Task directions:
Using the records below, transcribe word for word the stretch from the line that contains "x :: xs, v, m =>" through the line that contains "let v := (s.acceptanceWalk p).1", both end lines included, and nothing else.

Dataset excerpts:
/-- R78: the phases are entered from RAMP_DOWN onward, each where its entry condition holds. -/
def Part.enterPhases (next : Part → Part) (s : Part) : Part :=
  match s.change? with
  | none => s
  | some c =>
    match c.toPat with
    | none => if 0 < s.ramp.level then s.enterRampDown next else s.enterStopped next
    | some p =>
      if c.moves then if 0 < s.ramp.level then s.enterRampDown next else s.enterMuting p
      else s.enterPresetting p

/-! ### Acceptance (R75 to R77) -/

/-- R76: the state a contactor starts the acceptance walk from: absent where it differs from both. -/
def ContactState.known : ContactState → Option Contact
  | .opened => some .opened
  | .closed => some .closed
  | .unknown | .moving | .fault => none

/-- R76, step 2: the walk of a list over computed states: the states it leaves, and whether a step counted as a
move. -/
def acceptanceWalk : List SwitchStep → Vector (Option Contact) 40 → Bool → Vector (Option Contact) 40 × Bool
  | [], v, m => (v, m)
  | x :: xs, v, m =>
    acceptanceWalk xs (setAt v x.elem (some x.action)) (m || v[x.elem] != some x.action)

/-- R76: the walk of pattern p's list against the contactors' reported states. -/
def Part.acceptanceWalk (s : Part) (p : Pat) : Vector (Option Contact) 40 × Bool :=
  Machine.acceptanceWalk (s.bank.switchList p) (mapAll s.elems fun _ r => r.contact.known) false

/-- R76: a contactor must move. -/
def Part.movesNeeded (s : Part) (target : Option Pat) : Bool :=
  match target with
  | none => false
  | some p => (s.acceptanceWalk p).2

/-- R76: pattern p's contactor set is reachable. -/
def Part.reachable (s : Part) (p : Pat) : Bool :=
  let v := (s.acceptanceWalk p).1
  s.bank.contactors.all fun e => v[e] == some (s.bank.required p e)

/-- Every actuator's trim count is set to 0 and the exhausted marks are emptied (R133). -/
def Part.refillTrim (s : Part) : Part :=
  let s1 := s.setElems (mapAll s.elems fun _ r => { r with trimCount := 0 })
  s1.setTrim { s1.trim with exhausted := [] }

/-- R77: an accepted request starts a change. -/
def Part.startChange (next : Part → Part) (s : Part) (src : Source) (target : Option Pat) (adopted : Bool) : Part :=
  let c : Change :=
    { fromPat := s.seq.active
      toPat := target
      source := src
      kind := if target = s.seq.active then .reseat else .normal
      cause := none
      phase := .rampDown
      moves := s.movesNeeded target
      group := 0
      phaseDeadline := none
      settleDeadline := none
      verify := 0
      adopted := adopted }
  -- step 2: OUT_OF_TOLERANCE ends and the run is 0 as the sequencer leaves IN_PATTERN (R70)
  let s1 := if s.isInPattern then
      let s0 := s.endCondition .outOfTolerance .nothing
      s0.setSeq { s0.seq with ootRun := 0, ootRaised := false }
    else s
  -- steps 3 and 4
  let s2 := (s1.setMode (.changing c)).refillTrim
  let s3 := s2.setTrim { s2.trim with allowance := true }
  -- R142: a ramp in progress ends before the phases are entered; step 5
  s3.endRamp.enterPhases next

/-! ### Promotion (R9, R10) -/

/-- R10: an element's identity: its kind, unit node and channel. -/
def Bank.identity (b : Bank) (e : Elem) : Nat × Nat × Nat := (b.elemKindCode e, b.elemNode e, b.elemChannel e)

/-- R10, R64, R97, R101, R119: an element whose identity a promotion changes: its record is set to its reset values,
its command dropped without a fault, its silence ended, and it leaves the Trim Engine's sets. A dropped actuator
command abandons the round. -/
def Part.resetElement (s : Part) (e : Elem) : Part :=
  let s1 := if s.elems[e].actuatorInFlight then s.setRound { s.round with coverage := [] } else s
  let s2 := (s1.modifyElem e fun _ => ElemRecord.fresh).disown e
  let s3 := s2.setTrim
    { s2.trim with deferred := s2.trim.deferred.filter (· ≠ e), exhausted := s2.trim.exhausted.filter (· ≠ e) }
  s3.endCondition .elementSilent (.element e)

/-- R111: QUIET is lost: each contactor with a command in flight raises RF_IN_SWITCH. -/
def Part.raiseRfInSwitch (s : Part) : Part :=
  s.raiseEach .rfInSwitch .a (s.contactsInFlight.map FaultObject.element)

/-- R10: the installed towers changed. -/
def towersChanged (old new : Bank) : Bool :=
  decide (old.towerCount ≠ new.towerCount) ||
    new.installedTowers.any fun t => decide (old.tsuNode t ≠ new.tsuNode t)

/-- R10, R34, R36: what a change of the installed towers does. -/
def Part.retower (s : Part) : Part :=
  let b := s.bank
  let s1 := s.setTable { s.table with quietRuns := Vector.replicate 12 0 }
  let s2 := (s1.setStore { s1.store with entries := s1.store.entries.map fun e => e.prune b.installed }).restartIdle
  let s3 := s2.setTable { s2.table with quiet := s2.quietNow }
  if s2.table.quiet && !s3.table.quiet then s3.raiseRfInSwitch else s3

/-- R9: the staged bank is copied into the active bank, and R10 brings the state kept elsewhere into line. A change of
the schedule enable leaves an evaluation to be taken next (R181, R182). -/
def Part.promote (s : Part) : Part :=
  let old := s.bank
  let s1 := s.setTables { s.tables with mem := s.tables.mem.promote, staged := .clean }
  let s2 := (elements.filter fun e => old.identity e ≠ s1.bank.identity e).foldl Part.resetElement s1
  let s3 := if towersChanged old s2.bank then s2.retower else s2
  if old.scheduleEnable = s3.bank.scheduleEnable then s3 else s3.setSched { s3.sched with evalDue := true }

/-- R9: a promotion is withheld in IN_PATTERN where the staged record of the active pattern is not defined. -/
def Part.withholds (s : Part) : Bool :=
  s.isInPattern &&
    match s.seq.active with
    | some p => !(stagedBank s.tables.mem).patDefined p
    | none => false

/-- R75, check 3: the promotion is made. -/
def Part.promotes (s : Part) : Bool := s.tables.staged == .ready && !s.withholds

/-- R75: the refusals of the acceptance checks. -/
inductive Refused where
  | isLocal
  | isHalted
  | notDefined
  | unreachable
  deriving DecidableEq, Repr

/-- R75, checks 4 and 5 of a target, none for a stop. A pattern id outside 0..3 is not defined. -/
def Part.checkTarget (s : Part) (target : Option Nat) : Option Refused :=
  match target with
  | none => none
  | some n =>
    match patOf n with
    | none => some .notDefined
    | some p => if !s.bank.patDefined p then some .notDefined else if s.reachable p then none else some .unreachable

/-- What the acceptance checks give: the part after check 3, the refusal, and the tables-adopted flag. -/
structure Acceptance where
  part : Part
  refusal : Option Refused
  adopted : Bool

/-- R75: the five acceptance checks. -/
def Part.accept (s : Part) (src : Source) (target : Option Nat) : Acceptance :=
  if s.lines.localOn && src != .panel then { part := s, refusal := some .isLocal, adopted := false }
  else if s.isHalted then { part := s, refusal := some .isHalted, adopted := false }
  else
    let adopted := s.promotes
    let s' := if adopted then s.promote else s
    { part := s', refusal := s'.checkTarget target, adopted := adopted }

/-- R90: the slot is taken at the end of a change, as the last part of that event. The argument bounds how often one
event can take it: the slot is not filled again within an event, so a second taking finds it empty. -/
def Part.takeSlot : Nat → Part → Part
  | 0, s => s
  | n + 1, s =>
    match s.seq.slot with
    | none => s
    | some r =>
      let a := (s.setSeq { s.seq with slot := none }).accept r.source (r.target.map Fin.val)
      match a.refusal with
      | none => a.part.startChange (Part.takeSlot n) r.source r.target a.adopted
      | some _ => a.part.dropRequest r.source

/-- R90: the pending slot is taken. -/
def Part.slotTaken : Part → Part := Part.takeSlot 2

/-- R74, R75: a request that is to start now is accepted or refused; the caller replies or records. -/
def Part.startNow (s : Part) (src : Source) (target : Option Nat) : Acceptance :=
  let a := s.accept src target
  match a.refusal with
  | none => { a with part := a.part.startChange Part.slotTaken src (target.bind patOf) a.adopted }
  | some _ => a

/-- R74, R75, R89: a PANEL or SCHEDULE request, which has no reply. -/
def Part.raiseRequest (s : Part) (src : Source) (target : Option Pat) : Part :=
  if s.isChanging then s.offerSlot { source := src, target := target }
  else
    let a := s.startNow src (target.map Fin.val)
    match a.refusal with
    | none => a.part
    | some _ => a.part.dropRequest src

end Sys2Proof.Machine
end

Reply:
  | x :: xs, v, m =>
    acceptanceWalk xs (setAt v x.elem (some x.action)) (m || v[x.elem] != some x.action)

/-- R76: the walk of pattern p's list against the contactors' reported states. -/
def Part.acceptanceWalk (s : Part) (p : Pat) : Vector (Option Contact) 40 × Bool :=
  Machine.acceptanceWalk (s.bank.switchList p) (mapAll s.elems fun _ r => r.contact.known) false

/-- R76: a contactor must move. -/
def Part.movesNeeded (s : Part) (target : Option Pat) : Bool :=
  match target with
  | none => false
  | some p => (s.acceptanceWalk p).2

/-- R76: pattern p's contactor set is reachable. -/
def Part.reachable (s : Part) (p : Pat) : Bool :=
  let v := (s.acceptanceWalk p).1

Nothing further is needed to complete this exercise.